He pasado meses enteros poniéndome medias. Cubriéndome los pies de este frío que es mi nueva casa. Esta casa que se parece a la torre de Hölderlin, pero con vista al mar. Imposible no preguntarse si la locura también se parece a la del poeta. El único consuelo que me queda es que mientras me siga preguntando de una probable locura significa que ella no ha llegado. El único consuelo entonces en este extrañamiento sigue siendo la decisión de apoyarme en una lógica que está haciendo agua hace años. Insisto, insisto porque nos enseñaron eso, nos dieron esta única manera de pensar como salvación del caos que siempre es el mundo. Nos engañaron, me engañaron y a pesar de eso sigo. Sigo haciendo lo mismo que aprendí de niña, porque el mundo es demasiado grande y yo pequeña. Impongo mis conclusiones que una a una se ven tomadas por el vórtice de lo contrario a mis decisiones. Entonces río, lloro, dependiendo del caso y sigo. No deja de ser curioso que todo esto al final nos conduzca a la muerte. Es aterrador.

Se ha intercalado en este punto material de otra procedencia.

/-- With no entry left the lines stand as they are. -/
theorem State.linesNow_of_nil {s : State} (h : s.levels = []) : s.linesNow = s.lines := by
  unfold State.linesNow; rw [h]

@[simp] theorem State.linesNow_estop (s : State) : s.linesNow.estop = s.lines.estop := by
  unfold State.linesNow; split <;> rfl
@[simp] theorem State.linesNow_mergeClear (s : State) : s.linesNow.mergeClear = s.lines.mergeClear := by
  unfold State.linesNow; split <;> rfl
@[simp] theorem State.linesNow_cars_length (s : State) : s.linesNow.cars.length = s.lines.cars.length := by
  unfold State.linesNow; split <;> simp

/-- Below the top of the range the next admission sequence is one more (R100). -/
theorem State.takeSeq_lt {s : State} (h : s.odt.nextSeq < Config.seqTop) :
    s.takeSeq = { s with odt := { s.odt with nextSeq := s.odt.nextSeq + 1 } } := by
  unfold State.takeSeq; rw [if_pos h]

/-- The next admission sequence lies in the range of R100. -/
theorem State.takeSeq_range (s : State) :
    1 ≤ s.takeSeq.odt.nextSeq ∧ s.takeSeq.odt.nextSeq ≤ Config.seqTop := by
  unfold State.takeSeq
  dsimp only
  split
  · rename_i h; exact ⟨Nat.succ_pos _, h⟩
  · have h := Nat.mod_lt (Config.seqPastTop s.free).toNat (show 0 < Config.seqTop by decide)
    dsimp only
    omega

/-! ### Reading what was written -/

theorem State.car_eq (s : State) (c : Nat) : s.car c = s.cars.getD (c - 1) (Car.reset false false) := rfl
theorem State.car_congr {s t : State} (h : t.cars = s.cars) (c : Nat) : t.car c = s.car c := by
  unfold State.car; rw [h]
theorem State.pauOf_congr {s t : State} (h : t.pau = s.pau) (c : Nat) : t.pauOf c = s.pauOf c := by
  unfold State.pauOf; rw [h]
theorem State.order_congr {s t : State} (h : t.odt = s.odt) (i : Nat) : t.order i = s.order i := by
  unfold State.order; rw [h]
theorem State.audit_congr {s t : State} (h : t.aud = s.aud) (r : Nat) : t.audit r = s.audit r := by
  unfold State.audit; rw [h]

/-- The record just written is read back, where the table has the carousel. -/
theorem State.car_setCar_self (s : State) (c : Nat) (x : Car) (h : c - 1 < s.cars.length) : (s.setCar c x).car c = x := by
  simp [State.car, h]
/-- Another carousel's record stands. -/
theorem State.car_setCar_ne (s : State) (c d : Nat) (x : Car) (h : c - 1 ≠ d - 1) : (s.setCar c x).car d = s.car d := by
  simp [State.car, h]
theorem State.car_modCar_self (s : State) (c : Nat) (f : Car → Car) (h : c - 1 < s.cars.length) :
    (s.modCar c f).car c = f (s.car c) := State.car_setCar_self s c _ h
theorem State.car_modCar_ne (s : State) (c d : Nat) (f : Car → Car) (h : c - 1 ≠ d - 1) :
    (s.modCar c f).car d = s.car d := State.car_setCar_ne s c d _ h
theorem State.pauOf_modPau_self (s : State) (c : Nat) (f : Pau → Pau) (h : c - 1 < s.pau.length) :
    (s.modPau c f).pauOf c = f (s.pauOf c) := by simp [State.pauOf, h]
theorem State.order_setOrder_self (s : State) (i : Nat) (o : Option Order) (h : i < s.odt.orders.length) :
    (s.setOrder i o).order i = o := by simp [State.order, h]
theorem State.order_setOrder_ne (s : State) (i j : Nat) (o : Option Order) (h : i ≠ j) :
    (s.setOrder i o).order j = s.order j := by simp [State.order, h]
theorem State.audit_setAudit_self (s : State) (r : Nat) (a : Option AuditRec) (h : r < s.aud.records.length) :
    (s.setAudit r a).audit r = a := by simp [State.audit, h]
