-- ==== Sys2Proof/Laws/Orders.lean ====
section
/-! SUPPORT. What one update keeps of the laws of the device: a line's four counts add up (R101), a SET_DOWN on the spur is
asked for only with room (R47, R119), a bulk removal leaves tidy visits only (R22, R37), a frame stands at most once in the
two lists (R162). -/

namespace Sys2Proof.Machine

/-! ### A line's four counts (R101) -/

/-- The tyres of a line: reserved, in transit, delivered and unfilled. -/
def Line.tyres (l : Line) : Nat := l.reserved + l.inTransit + l.delivered + l.unfilled

theorem Line.tyres_unreserve {l : Line} (h : 0 < l.reserved) : l.unreserve.tyres = l.tyres := by
  simp only [Line.unreserve, Line.tyres]; omega

theorem Line.tyres_liftOne {l : Line} (week : Nat) (h : 0 < l.reserved) : (l.liftOne week).tyres = l.tyres := by
  simp only [Line.liftOne, Line.tyres]; omega

theorem Line.tyres_divertOne {l : Line} (h : 0 < l.inTransit) : l.divertOne.tyres = l.tyres := by
  simp only [Line.divertOne, Line.tyres]; omega

/-- A lost report with its REPLACED re-seek. -/
theorem Line.tyres_lost_reserved {l : Line} (week : Nat) (h : 0 < l.inTransit) :
    (l.loseOne week).reserveOne.tyres = l.tyres := by
  simp only [Line.loseOne, Line.reserveOne, Line.tyres]; omega

/-- A lost report SHORTENED or without a re-seek. -/
theorem Line.tyres_lost_unfilled {l : Line} (week : Nat) (h : 0 < l.inTransit) :
    (l.loseOne week).unfillOne.tyres = l.tyres := by
  simp only [Line.loseOne, Line.unfillOne, Line.tyres]; omega

/-- Admission: every line's tyres are its quantity, where nothing is in transit or delivered and no more places were
chosen than it wants. -/
theorem admitLines_tyres (lines : List Line) (got : List (List Cand))
    (h : ∀ z ∈ lines.zip got, z.1.inTransit = 0 ∧ z.1.delivered = 0 ∧ z.2.length ≤ z.1.quantity) :
    ∀ l ∈ admitLines lines got, l.tyres = l.quantity := by
  intro l hl
  simp only [admitLines, List.mem_map] at hl
  obtain ⟨z, hz, rfl⟩ := hl
  have := h z hz
  simp only [Line.tyres]
  omega

/-! ### The spurs (R119) -/

/-- With 2 records on the spur a lifted tyre waits for room. -/
theorem State.askSpur_full {s : State} {c : Nat} (h : 2 ≤ (s.spur c).length) :
    s.askSpur c = s.modPort c fun p => { p with phase := .waitRoom false } := by
  unfold State.askSpur
  rw [if_neg (by simp only [Config.spurRecords]; omega)]

/-- With fewer its SET_DOWN on the spur is issued. -/
theorem State.askSpur_room {s : State} {c : Nat} (h : (s.spur c).length < 2) :
    s.askSpur c = s.issueIn c (.setting .normal) (.setDown .spur) := by
  unfold State.askSpur
  rw [if_pos (by simp only [Config.spurRecords]; omega)]

/-! ### Visits out of service (R22) -/

/-- A bulk removal leaves tidy visits only. -/
theorem bulkRemoval_tidy (l : List Visit) : ∀ v ∈ bulkRemoval l, v.kind = .tidy := by
  intro v hv
  simpa [bulkRemoval] using (List.mem_filter.mp hv).2

/-! ### The two lists (R162) -/

/-- A post puts its frame into the intake list alone: it leaves the return list. -/
theorem Xu.post_once {x : Xu} {f : Nat} (hi : x.intake.Nodup) (hr : x.returns.Nodup) (hf : f ∉ x.intake) :
    (x.post f).intake.Nodup ∧ (x.post f).returns.Nodup ∧ f ∉ (x.post f).returns := by
  simp only [Xu.post, Xu.setHand, Xu.writeFrame]
  refine ⟨List.nodup_append.mpr ⟨hi, by simp, ?_⟩, hr.filter _, by simp⟩
  rintro a ha b hb rfl
  simp only [List.mem_singleton] at hb
  exact hf (hb ▸ ha)

/-- A return of a frame that is in neither list puts it into the return list alone. -/
theorem Xu.frameReturn_once {x : Xu} {f code flags : Nat} {l d : List Byte} (hr : x.returns.Nodup)
    (hf : f ∉ x.returns) :
    (x.frameReturn f l code flags d).returns.Nodup ∧ (x.frameReturn f l code flags d).intake = x.intake := by
  simp only [Xu.frameReturn, Xu.setHand, Xu.writeFrame]
  refine ⟨List.nodup_append.mpr ⟨hr, by simp, ?_⟩, by trivial⟩
  rintro a ha b hb rfl
  simp only [List.mem_singleton] at hb
  exact hf (hb ▸ ha)

end Sys2Proof.Machine
end

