/-- Bay 0's stack replaced by none, which ends its key, and by one tyre of a new key. -/
theorem wit_StackReplacementSetsBay :
    ((stock none).shaped ∧ ((stock none).replace 1 0 []).map (fun x => x.2) = some (0, 1) ∧
      ([] : List Label).Nodup ∧ [lbl].Nodup ∧ (∀ k, k ∈ ([] : List Label) ↔ (stock none).hasKey k = false ∧ 0 < countKey k []) ∧
      (∀ k, k ∈ [lbl] ↔ (stock none).hasKey k = true ∧
        (0 < countKey k [] ∨ 0 < countKey k ((stock none).bay 1 0).stack) ∧
        ((stock none).batchOf k).onHand + countKey k [] - countKey k ((stock none).bay 1 0).stack = 0)) ∧
    ((stock none).replace 1 0 [⟨lbl, none, 0⟩, ⟨lbl6, none, 0⟩]).map (fun x => x.2) = some (1, 0) ∧
    (fullMap.shaped ∧ fullMap.replace 1 0 [⟨lbl, none, 0⟩, ⟨lbl6, none, 0⟩] = none ∧ 4096 < fullMap.batch.length + 1 - 0) := by
  have other : ∀ k : Label, k ≠ lbl → (stock none).hasKey k = false := by
    intro k h
    have e : (stock none).batch = [⟨lbl, 1, 0⟩] := by decide +kernel
    simp [Stb.hasKey, e, Ne.symm h]
  refine ⟨⟨by simp only [Stb.shaped]; decide +kernel, by decide +kernel, by decide, by decide, ?_, ?_⟩, by decide +kernel,
    by simp only [Stb.shaped]; decide +kernel, by decide +kernel, by decide +kernel⟩
  · intro k; simp [countKey]
  · intro k
    by_cases h : k = lbl
    · subst h; simp only [List.mem_singleton, true_iff]; decide +kernel
    · simp [h, other k h]

theorem wit_StoreTaken : sStore.Lawful ∧ sStore.Accepts 0 .store := by simp only [lawful_iff]; decide +kernel

/-- Every configured carousel is visiting, with a stock; carousel 2 has a lift visit waiting. -/
def allVisiting (t : Stb) : State :=
  let x := busyCar (visit .glance [.gauge 0]) Port.reset
  { base with
    stb := t, serial := 10
    cars := x :: { x with visits := [{ visit .lift [] with id := 9, demands := [⟨60, 1, 0, 0, 0⟩] }] } :: base.cars.drop 2 }
/-- The order of slot 3 waits for a lane. -/
def waits3 (s : State) : State :=
  { (withOrder s .laneWait) with odt := { (withOrder s .laneWait).odt with waiting := [3] } }
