-- ==== Sys2Proof/Word.lean ====
section
/-! DEFINITION. The two word types of the hardware (00_scope.md R9): 8-bit data, 16-bit addresses. -/
namespace Sys2Proof

/-- Data width: A, X, Y, SP, P and a memory cell (R9). -/
abbrev Byte := BitVec 8

/-- Address and PC width (R9). -/
abbrev Word := BitVec 16

end Sys2Proof
end

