-- ==== Sys2Proof/Machine/Bits.lean ====
section
/-! DEFINITION. The bit-field, extension and byte-order helpers of 00_scope.md R13 and R14. -/
namespace Sys2Proof

/-- `{h, l}`: the 16-bit value `h * 256 + l` (R13). -/
def join (h l : Byte) : Word := h ++ l

/-- `v[15:8]` (R13). -/
def hiByte (v : Word) : Byte := v.extractLsb' 8 8

/-- `v[7:0]` (R13). -/
def loByte (v : Word) : Byte := v.extractLsb' 0 8

/-- `zext_16` (R14). -/
def zext16 (v : Byte) : Word := v.setWidth 16

/-- `sext_16` (R14). -/
def sext16 (v : Byte) : Word := v.signExtend 16

/-- A Bool as the 1-bit number the pseudocode adds or shifts in. -/
def carryByte (c : Bool) : Byte := if c then 1 else 0

end Sys2Proof
end

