-- ==== Sys2Proof/Machine/Flags.lean ====
section
/-! DEFINITION. The status byte as a value type with named operations (10_state.md R39 to R42), and every flag and
result computation of the ALU (42_arithmetic_logic.md, 43_shift_rotate.md). -/
namespace Sys2Proof.Machine

/-- The closed set of flag identities (R41). `breakField` is the two-bit field P[5:4]. -/
inductive Flag where
  | carry | zero | interruptDisable | decimal | breakField | overflow | negative
  deriving DecidableEq, Repr

/-- The bits a flag operation writes (R39): one bit, and both bits of the Break field (R40). -/
def flagMask : Flag → Byte
  | .carry => 0x01
  | .zero => 0x02
  | .interruptDisable => 0x04
  | .decimal => 0x08
  | .breakField => 0x30
  | .overflow => 0x40
  | .negative => 0x80

/-- The bit a flag test reads (R39): for the Break field bit 4 alone (R40).
UNVERIFIED (D2), unsafe for P[5:4] = 0b01 or 0b10 (log entry 11). -/
def flagBit : Flag → Nat
  | .carry => 0
  | .zero => 1
  | .interruptDisable => 2
  | .decimal => 3
  | .breakField => 4
  | .overflow => 6
  | .negative => 7

/-- `is_set(f)` (R41). -/
def isSet (p : Byte) (f : Flag) : Bool := p.getLsbD (flagBit f)

/-- `set(f)` (R41). -/
def setFlag (p : Byte) (f : Flag) : Byte := p ||| flagMask f

/-- `clear(f)` (R41). -/
def clearFlag (p : Byte) (f : Flag) : Byte := p &&& ~~~ flagMask f

/-- `P.f <- v`. -/
def writeFlag (p : Byte) (f : Flag) (v : Bool) : Byte := if v then setFlag p f else clearFlag p f

/-- `SetZN(v)` (R41). -/
def withZN (p v : Byte) : Byte := writeFlag (writeFlag p .zero (v == 0)) .negative (v.getLsbD 7)

/-- Result, carry out and signed overflow of an addition. -/
structure Sum where
  result : Byte
  carry : Bool
  overflow : Bool
  deriving DecidableEq, Repr

/-- AddWithCarry (R181): the exact sum, narrowed. -/
def addWithCarry (a b : Byte) (cin : Bool) : Sum :=
  let s := a.toNat + b.toNat + cin.toNat
  let r := BitVec.ofNat 8 s
  { result := r
    carry := decide (256 ≤ s)
    overflow := (a.getLsbD 7 == b.getLsbD 7) && (r.getLsbD 7 != a.getLsbD 7) }

/-- P after ADC or SBC (R180, R182): C, V, then SetZN of the result. -/
def withSum (p : Byte) (s : Sum) : Byte :=
  withZN (writeFlag (writeFlag p .carry s.carry) .overflow s.overflow) s.result

/-- P after Compare(r, m) (R189): V unchanged, which is UNVERIFIED (D31), unsafe (log entry 16). -/
def withCompare (p r m : Byte) : Byte :=
  let t := r - m
  writeFlag (writeFlag (writeFlag p .carry (decide (m.toNat ≤ r.toNat))) .zero (r == m)) .negative (t.getLsbD 7)

/-- P after BIT (R188): Z from `A & M`, N and V from bits 7 and 6 of M. -/
def withBitTest (p a m : Byte) : Byte :=
  writeFlag (writeFlag (writeFlag p .zero ((a &&& m) == 0)) .negative (m.getLsbD 7)) .overflow (m.getLsbD 6)

/-- Result and bit shifted out of a shift or rotate by one (R220). -/
structure Shifted where
  result : Byte
  carry : Bool
  deriving DecidableEq, Repr

/-- ASL (R221). -/
def shiftLeft (v : Byte) (_cin : Bool) : Shifted := { result := v <<< 1, carry := v.getLsbD 7 }

/-- LSR (R222). -/
def shiftRight (v : Byte) (_cin : Bool) : Shifted := { result := v >>> 1, carry := v.getLsbD 0 }

/-- ROL (R223): the previous carry enters bit 0. -/
def rotateLeft (v : Byte) (cin : Bool) : Shifted :=
  { result := (v <<< 1) ||| carryByte cin, carry := v.getLsbD 7 }

/-- ROR (R224): the previous carry enters bit 7. -/
def rotateRight (v : Byte) (cin : Bool) : Shifted :=
  { result := (v >>> 1) ||| (carryByte cin <<< 7), carry := v.getLsbD 0 }

/-- P after a shift or rotate (R220): C, then SetZN of the result. -/
def withShift (p : Byte) (r : Shifted) : Byte := withZN (writeFlag p .carry r.carry) r.result

end Sys2Proof.Machine
end

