-- ==== Sys2Proof/Machine/Configured.lean ====
section
/-! DEFINITION. The machine under every value of the open parameters (00_scope.md R10). `exec`, `step`, `hostStep`,
`runFor` and `core` are these at `decided`, the values the spec decides (Laws/Configured.lean). -/
namespace Sys2Proof.Machine

/-- The meaning of an instruction under a configuration. Four instructions read a parameter (R130, R180, R182, R283);
the others have the one meaning `exec` gives them, constructor by constructor. -/
def execIn (cfg : Config) (i : Instr) (s : State) : Host.Outcome State Fault Refusal :=
  match i with
  | .jmp op => jmpIn cfg op s
  | .adc op => adcIn cfg op s
  | .sbc op => sbcIn cfg op s
  | .undefined op => undefinedIn cfg op s
  | i => exec i s

/-- One step (R301) under a configuration. -/
def stepIn (cfg : Config) (s : State) : Host.Outcome State Fault Refusal := stepBy (execIn cfg) s

/-- The host's `step` (R308) under a configuration. -/
def hostStepIn (cfg : Config) (s : State) : Host.Outcome State Fault Refusal := hostStepBy (stepIn cfg) s

/-- At most `n` steps of `run`'s loop (R303, R308) under a configuration. -/
def runForIn (cfg : Config) (n : Nat) (s : State) : Host.Outcome State Fault Refusal := runBy (stepIn cfg) n s

/-- The core under a configuration, as the host sees one. -/
def coreIn (cfg : Config) : Host.Core :=
  { State := State, Fault := Fault, Refusal := Refusal, step := stepIn cfg, reset := State.reset }

end Sys2Proof.Machine
end

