-- ==== Sys2Proof/Tests/Slice0.lean ====
section
/-! SUPPORT. The model's own tests: the well-formedness checks, words decoded, one step on small states with the
results of spec/95_test_vectors.md, the host's calls, and a witness for the hypotheses of every statement that has
some. -/
namespace Sys2Proof.Tests

open Sys2Proof.Machine Sys2Proof.Claims

/-- A running core with `bytes` at PC, these registers, and these cells written after. -/
def cpu (pc : Word) (bytes : List Byte) (a x y sp p : Byte) (cells : List (Word × Byte)) : State :=
  cells.foldl (fun s c => s.memWrite c.1 c.2)
    (State.loadBytes { pc, sp, a, x, y, p, runState := .running, diag := [], mem := [] } pc bytes)

/-- The next state of an outcome. -/
def next? : Host.Outcome State Fault Refusal → Option State
  | .next t => some t
  | .fault _ => none
  | .refused _ => none

/-- The state after one step. -/
def after (s : State) : Option State := next? (step s)

/-- What a vector of spec/95_test_vectors.md gives of a state. -/
structure Registers where
  pc : Word
  a : Byte
  x : Byte
  y : Byte
  sp : Byte
  p : Byte
  runState : RunState
  deriving DecidableEq, Repr

def registers (s : State) : Registers := ⟨s.pc, s.a, s.x, s.y, s.sp, s.p, s.runState⟩

/-! ## Well-formedness: a term each check refuses, beside one it lets pass (R97, R98) -/

theorem test_wf_store_has_no_zeroPageY :
    (Instr.sta (.zeroPageY 0x10)).wellFormed = false ∧ (Instr.sta (.zeroPageX 0x10)).wellFormed = true := by decide

theorem test_wf_stx_has_no_absoluteX :
    (Instr.stx (.absoluteX 0x1234)).wellFormed = false ∧ (Instr.stx (.zeroPageY 0x10)).wellFormed = true := by decide

theorem test_wf_compare_of_x_has_no_index :
    (Instr.cpx (.mem (.zeroPageX 0x10))).wellFormed = false ∧ (Instr.cpx (.immediate 0)).wellFormed = true := by decide

theorem test_wf_bit_has_no_index :
    (Instr.bit (.absoluteX 0x1234)).wellFormed = false ∧ (Instr.bit (.absolute 0x1234)).wellFormed = true := by decide

theorem test_wf_shift_has_no_pointer :
    (Instr.asl (.mem (.indirectY 0x10))).wellFormed = false ∧ (Instr.asl .accumulator).wellFormed = true := by decide

theorem test_wf_undefined_byte :
    (Instr.undefined 0xA9).wellFormed = false ∧ (Instr.undefined 0x02).wellFormed = true := by decide

/-! ## Words decoded: each constructor, its opcode byte read off the map of R96 and its operand bytes laid out by R91 -/

theorem test_decode_loads_stores :
    decode [0xB1, 0x20] = .ok (.lda (.mem (.indirectY 0x20)), []) ∧
    decode [0xBE, 0x34, 0x12] = .ok (.ldx (.mem (.absoluteY 0x1234)), []) ∧
    decode [0xBC, 0x34, 0x12] = .ok (.ldy (.mem (.absoluteX 0x1234)), []) ∧
    decode [0x99, 0x34, 0x12] = .ok (.sta (.absoluteY 0x1234), []) ∧
    decode [0x96, 0x10] = .ok (.stx (.zeroPageY 0x10), []) ∧
    decode [0x94, 0x10] = .ok (.sty (.zeroPageX 0x10), []) := by decide

theorem test_decode_transfers :
    decode [0xAA] = .ok (.tax, []) ∧ decode [0xA8] = .ok (.tay, []) ∧ decode [0x8A] = .ok (.txa, []) ∧
    decode [0x98] = .ok (.tya, []) ∧ decode [0xBA] = .ok (.tsx, []) ∧ decode [0x9A] = .ok (.txs, []) := by decide

theorem test_decode_arithmetic :
    decode [0x6D, 0x34, 0x12] = .ok (.adc (.mem (.absolute 0x1234)), []) ∧
    decode [0xF5, 0x10] = .ok (.sbc (.mem (.zeroPageX 0x10)), []) ∧
    decode [0x21, 0x10] = .ok (.and (.mem (.indirectX 0x10)), []) ∧
    decode [0x19, 0x34, 0x12] = .ok (.ora (.mem (.absoluteY 0x1234)), []) ∧
    decode [0x49, 0x10] = .ok (.eor (.immediate 0x10), []) ∧
    decode [0x2C, 0x34, 0x12] = .ok (.bit (.absolute 0x1234), []) := by decide

theorem test_decode_compares :
    decode [0xD1, 0x10] = .ok (.cmp (.mem (.indirectY 0x10)), []) ∧
    decode [0xE4, 0x10] = .ok (.cpx (.mem (.zeroPage 0x10)), []) ∧
    decode [0xCC, 0x34, 0x12] = .ok (.cpy (.mem (.absolute 0x1234)), []) := by decide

La muerte se viste de mil máscaras y al unísono se muestra desnuda y firme en la tierra en que nací, de nuevo me digo, es aterrador.
El tiempo, los pocos minutos que tardo en lanzar estas líneas desesperadas y una vez más mi cerebro hace su trabajo, los silogismos vienen en mi auxilio, la civilización adormece el miedo, ese es su objetivo. Droga apocalíptica.
Me engaño y sigo, mientras no llegue el poema que es el único sitio donde podré descansar.
La poesía para mí es el resguardo donde no hay muerte.